## Material for the task

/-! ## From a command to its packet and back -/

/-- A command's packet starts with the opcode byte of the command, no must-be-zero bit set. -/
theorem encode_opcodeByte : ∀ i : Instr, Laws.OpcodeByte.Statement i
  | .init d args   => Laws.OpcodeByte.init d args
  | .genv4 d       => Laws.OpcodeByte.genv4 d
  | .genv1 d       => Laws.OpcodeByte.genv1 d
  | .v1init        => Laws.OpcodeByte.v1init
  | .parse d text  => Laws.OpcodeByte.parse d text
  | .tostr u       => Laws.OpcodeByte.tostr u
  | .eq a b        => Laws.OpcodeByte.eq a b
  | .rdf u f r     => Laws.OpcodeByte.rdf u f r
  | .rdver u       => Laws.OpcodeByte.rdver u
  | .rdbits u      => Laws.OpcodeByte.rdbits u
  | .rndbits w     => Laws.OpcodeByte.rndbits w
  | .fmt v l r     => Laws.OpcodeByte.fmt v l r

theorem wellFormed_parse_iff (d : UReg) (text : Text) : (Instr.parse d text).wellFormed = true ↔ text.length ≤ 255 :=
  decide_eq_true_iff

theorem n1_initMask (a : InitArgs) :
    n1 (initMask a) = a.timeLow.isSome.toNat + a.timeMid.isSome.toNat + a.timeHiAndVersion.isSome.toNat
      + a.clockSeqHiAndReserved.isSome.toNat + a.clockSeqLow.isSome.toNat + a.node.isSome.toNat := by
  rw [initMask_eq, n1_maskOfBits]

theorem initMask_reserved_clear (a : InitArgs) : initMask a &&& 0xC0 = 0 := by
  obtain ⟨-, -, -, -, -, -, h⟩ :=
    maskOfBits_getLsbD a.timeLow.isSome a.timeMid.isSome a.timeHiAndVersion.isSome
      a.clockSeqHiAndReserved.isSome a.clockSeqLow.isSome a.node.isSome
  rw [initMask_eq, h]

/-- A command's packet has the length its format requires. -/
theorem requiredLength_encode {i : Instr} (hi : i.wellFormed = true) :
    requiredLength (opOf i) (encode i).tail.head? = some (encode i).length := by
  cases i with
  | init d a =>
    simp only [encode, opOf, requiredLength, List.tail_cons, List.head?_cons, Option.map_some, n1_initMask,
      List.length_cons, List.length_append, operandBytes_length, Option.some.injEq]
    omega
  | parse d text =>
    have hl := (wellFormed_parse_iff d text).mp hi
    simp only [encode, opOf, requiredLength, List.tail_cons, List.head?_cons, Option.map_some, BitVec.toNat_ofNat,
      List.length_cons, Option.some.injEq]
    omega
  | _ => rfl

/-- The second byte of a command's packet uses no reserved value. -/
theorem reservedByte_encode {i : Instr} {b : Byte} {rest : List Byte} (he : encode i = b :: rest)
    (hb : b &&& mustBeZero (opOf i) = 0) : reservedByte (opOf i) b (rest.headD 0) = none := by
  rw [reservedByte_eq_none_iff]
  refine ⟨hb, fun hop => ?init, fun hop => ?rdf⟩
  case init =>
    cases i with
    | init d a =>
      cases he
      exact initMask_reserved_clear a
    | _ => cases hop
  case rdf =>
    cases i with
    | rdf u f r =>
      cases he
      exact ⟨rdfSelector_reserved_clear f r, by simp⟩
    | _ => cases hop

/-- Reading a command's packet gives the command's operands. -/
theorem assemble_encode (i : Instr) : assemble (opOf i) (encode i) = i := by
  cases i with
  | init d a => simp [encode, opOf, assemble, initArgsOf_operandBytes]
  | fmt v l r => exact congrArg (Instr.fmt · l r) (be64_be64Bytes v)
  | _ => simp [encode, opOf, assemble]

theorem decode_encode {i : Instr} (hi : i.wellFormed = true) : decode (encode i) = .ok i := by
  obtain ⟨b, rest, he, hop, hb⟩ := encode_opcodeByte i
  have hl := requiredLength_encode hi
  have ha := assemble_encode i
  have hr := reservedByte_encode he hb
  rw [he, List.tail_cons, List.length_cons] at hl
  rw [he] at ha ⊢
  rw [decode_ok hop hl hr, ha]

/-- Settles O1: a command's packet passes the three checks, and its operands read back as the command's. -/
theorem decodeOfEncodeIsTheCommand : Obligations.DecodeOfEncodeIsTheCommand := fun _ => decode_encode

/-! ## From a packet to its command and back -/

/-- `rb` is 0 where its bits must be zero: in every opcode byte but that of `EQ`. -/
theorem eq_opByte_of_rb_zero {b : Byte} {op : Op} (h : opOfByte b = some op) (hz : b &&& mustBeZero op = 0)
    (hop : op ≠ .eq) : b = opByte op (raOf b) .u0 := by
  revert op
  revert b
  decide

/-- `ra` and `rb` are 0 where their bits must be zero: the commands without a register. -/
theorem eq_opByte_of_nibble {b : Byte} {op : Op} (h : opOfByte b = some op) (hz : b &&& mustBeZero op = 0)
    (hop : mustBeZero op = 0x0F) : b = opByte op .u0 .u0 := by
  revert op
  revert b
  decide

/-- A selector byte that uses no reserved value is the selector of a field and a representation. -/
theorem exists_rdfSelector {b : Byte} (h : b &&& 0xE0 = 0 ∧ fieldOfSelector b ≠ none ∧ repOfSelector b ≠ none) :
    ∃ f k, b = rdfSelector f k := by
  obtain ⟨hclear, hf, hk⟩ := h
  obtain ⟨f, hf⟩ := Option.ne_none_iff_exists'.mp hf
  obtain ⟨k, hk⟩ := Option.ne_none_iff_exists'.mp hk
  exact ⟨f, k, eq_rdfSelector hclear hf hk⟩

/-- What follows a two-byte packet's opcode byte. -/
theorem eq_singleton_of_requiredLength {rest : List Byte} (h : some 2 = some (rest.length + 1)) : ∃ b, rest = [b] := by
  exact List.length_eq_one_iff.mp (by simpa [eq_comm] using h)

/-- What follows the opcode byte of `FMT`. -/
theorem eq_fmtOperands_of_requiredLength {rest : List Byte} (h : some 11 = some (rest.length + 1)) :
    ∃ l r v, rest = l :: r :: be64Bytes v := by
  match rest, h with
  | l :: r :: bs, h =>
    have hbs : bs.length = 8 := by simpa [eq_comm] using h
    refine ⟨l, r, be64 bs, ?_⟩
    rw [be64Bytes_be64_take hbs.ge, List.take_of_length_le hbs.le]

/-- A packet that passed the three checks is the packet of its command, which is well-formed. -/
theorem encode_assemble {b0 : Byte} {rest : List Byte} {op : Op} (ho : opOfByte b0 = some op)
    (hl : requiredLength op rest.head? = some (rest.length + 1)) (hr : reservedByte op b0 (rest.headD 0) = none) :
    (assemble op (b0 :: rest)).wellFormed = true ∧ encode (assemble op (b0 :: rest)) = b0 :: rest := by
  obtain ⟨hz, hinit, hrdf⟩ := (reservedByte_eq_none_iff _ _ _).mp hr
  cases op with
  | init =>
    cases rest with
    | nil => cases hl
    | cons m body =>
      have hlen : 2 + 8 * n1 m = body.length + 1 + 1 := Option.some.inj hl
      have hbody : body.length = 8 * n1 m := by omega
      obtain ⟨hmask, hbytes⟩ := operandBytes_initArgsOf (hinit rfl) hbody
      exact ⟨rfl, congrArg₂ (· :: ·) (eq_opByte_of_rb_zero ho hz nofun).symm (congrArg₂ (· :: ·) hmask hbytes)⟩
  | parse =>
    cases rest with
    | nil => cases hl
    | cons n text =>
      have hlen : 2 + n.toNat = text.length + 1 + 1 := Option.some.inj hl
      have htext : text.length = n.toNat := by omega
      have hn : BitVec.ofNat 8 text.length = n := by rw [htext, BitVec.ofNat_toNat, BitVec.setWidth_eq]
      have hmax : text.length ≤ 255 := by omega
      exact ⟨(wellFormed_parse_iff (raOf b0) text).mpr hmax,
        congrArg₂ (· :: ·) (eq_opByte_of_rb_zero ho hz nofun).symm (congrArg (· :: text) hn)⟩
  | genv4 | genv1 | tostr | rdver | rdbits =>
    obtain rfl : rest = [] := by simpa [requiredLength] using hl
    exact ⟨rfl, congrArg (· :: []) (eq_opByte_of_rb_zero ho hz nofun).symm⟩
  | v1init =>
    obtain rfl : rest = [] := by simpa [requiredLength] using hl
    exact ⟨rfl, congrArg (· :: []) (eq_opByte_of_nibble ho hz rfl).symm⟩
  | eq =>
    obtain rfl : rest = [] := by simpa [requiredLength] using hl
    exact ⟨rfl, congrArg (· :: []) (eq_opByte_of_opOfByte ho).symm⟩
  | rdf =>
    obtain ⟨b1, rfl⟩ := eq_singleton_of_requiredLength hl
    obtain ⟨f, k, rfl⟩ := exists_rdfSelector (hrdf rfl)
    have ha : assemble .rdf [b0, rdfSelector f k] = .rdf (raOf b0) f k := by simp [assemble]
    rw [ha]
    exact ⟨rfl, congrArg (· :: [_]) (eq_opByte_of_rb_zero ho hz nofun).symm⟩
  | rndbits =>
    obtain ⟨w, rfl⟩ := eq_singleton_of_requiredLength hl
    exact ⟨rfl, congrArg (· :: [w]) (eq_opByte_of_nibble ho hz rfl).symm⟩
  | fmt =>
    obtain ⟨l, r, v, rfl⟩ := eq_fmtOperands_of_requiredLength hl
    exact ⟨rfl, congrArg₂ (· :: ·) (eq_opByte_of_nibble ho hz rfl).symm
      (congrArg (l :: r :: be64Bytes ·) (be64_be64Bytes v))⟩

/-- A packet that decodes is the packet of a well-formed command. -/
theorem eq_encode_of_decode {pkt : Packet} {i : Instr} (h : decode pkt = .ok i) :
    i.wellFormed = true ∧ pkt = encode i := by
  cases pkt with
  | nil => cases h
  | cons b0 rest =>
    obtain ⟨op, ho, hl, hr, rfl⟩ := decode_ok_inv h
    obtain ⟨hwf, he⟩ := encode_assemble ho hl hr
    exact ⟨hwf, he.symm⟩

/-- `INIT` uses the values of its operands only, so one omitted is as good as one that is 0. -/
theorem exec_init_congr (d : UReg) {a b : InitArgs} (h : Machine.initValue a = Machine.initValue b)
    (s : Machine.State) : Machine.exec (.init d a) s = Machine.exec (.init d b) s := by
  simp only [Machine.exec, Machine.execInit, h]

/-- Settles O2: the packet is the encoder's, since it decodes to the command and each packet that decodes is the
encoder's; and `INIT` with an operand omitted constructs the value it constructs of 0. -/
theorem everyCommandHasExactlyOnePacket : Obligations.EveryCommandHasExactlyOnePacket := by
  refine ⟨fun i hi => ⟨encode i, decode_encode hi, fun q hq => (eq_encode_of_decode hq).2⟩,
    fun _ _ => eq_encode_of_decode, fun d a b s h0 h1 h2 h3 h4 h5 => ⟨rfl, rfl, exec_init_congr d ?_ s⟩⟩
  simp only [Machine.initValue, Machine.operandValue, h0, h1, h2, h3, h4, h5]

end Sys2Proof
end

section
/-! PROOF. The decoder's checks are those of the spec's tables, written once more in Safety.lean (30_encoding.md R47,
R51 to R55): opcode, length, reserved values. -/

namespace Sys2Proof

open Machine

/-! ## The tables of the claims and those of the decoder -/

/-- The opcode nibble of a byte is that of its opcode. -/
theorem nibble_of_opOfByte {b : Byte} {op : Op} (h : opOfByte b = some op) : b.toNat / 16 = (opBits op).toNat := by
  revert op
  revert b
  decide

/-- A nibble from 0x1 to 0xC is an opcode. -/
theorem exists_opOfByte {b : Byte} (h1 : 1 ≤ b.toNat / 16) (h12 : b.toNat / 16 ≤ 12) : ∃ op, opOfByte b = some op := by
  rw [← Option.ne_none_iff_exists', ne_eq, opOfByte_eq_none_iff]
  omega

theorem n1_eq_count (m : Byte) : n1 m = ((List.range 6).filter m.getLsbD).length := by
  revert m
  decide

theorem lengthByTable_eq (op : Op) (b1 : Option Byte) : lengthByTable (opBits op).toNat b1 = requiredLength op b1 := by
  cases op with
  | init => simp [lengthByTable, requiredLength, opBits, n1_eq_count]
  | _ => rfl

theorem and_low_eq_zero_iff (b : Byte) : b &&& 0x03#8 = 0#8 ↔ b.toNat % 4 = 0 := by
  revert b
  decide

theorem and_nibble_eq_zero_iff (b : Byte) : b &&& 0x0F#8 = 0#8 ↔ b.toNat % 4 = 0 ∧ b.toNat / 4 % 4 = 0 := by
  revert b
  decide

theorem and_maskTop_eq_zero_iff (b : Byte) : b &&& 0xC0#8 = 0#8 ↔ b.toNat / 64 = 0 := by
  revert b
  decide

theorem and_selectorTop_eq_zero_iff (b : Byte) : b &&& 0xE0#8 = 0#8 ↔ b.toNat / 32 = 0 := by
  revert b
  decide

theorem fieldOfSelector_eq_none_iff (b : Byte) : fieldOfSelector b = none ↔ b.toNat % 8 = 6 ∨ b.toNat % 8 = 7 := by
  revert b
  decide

## To do
Only the lines from the first line of the material above through the line that contains "theorem n1_initMask (a" should be quoted, each one exactly.

## Answer to the problem
/-! ## From a command to its packet and back -/

/-- A command's packet starts with the opcode byte of the command, no must-be-zero bit set. -/
theorem encode_opcodeByte : ∀ i : Instr, Laws.OpcodeByte.Statement i
  | .init d args   => Laws.OpcodeByte.init d args
  | .genv4 d       => Laws.OpcodeByte.genv4 d
  | .genv1 d       => Laws.OpcodeByte.genv1 d
  | .v1init        => Laws.OpcodeByte.v1init
  | .parse d text  => Laws.OpcodeByte.parse d text
  | .tostr u       => Laws.OpcodeByte.tostr u
  | .eq a b        => Laws.OpcodeByte.eq a b
  | .rdf u f r     => Laws.OpcodeByte.rdf u f r
  | .rdver u       => Laws.OpcodeByte.rdver u
  | .rdbits u      => Laws.OpcodeByte.rdbits u
  | .rndbits w     => Laws.OpcodeByte.rndbits w
  | .fmt v l r     => Laws.OpcodeByte.fmt v l r

theorem wellFormed_parse_iff (d : UReg) (text : Text) : (Instr.parse d text).wellFormed = true ↔ text.length ≤ 255 :=
  decide_eq_true_iff

theorem n1_initMask (a : InitArgs) :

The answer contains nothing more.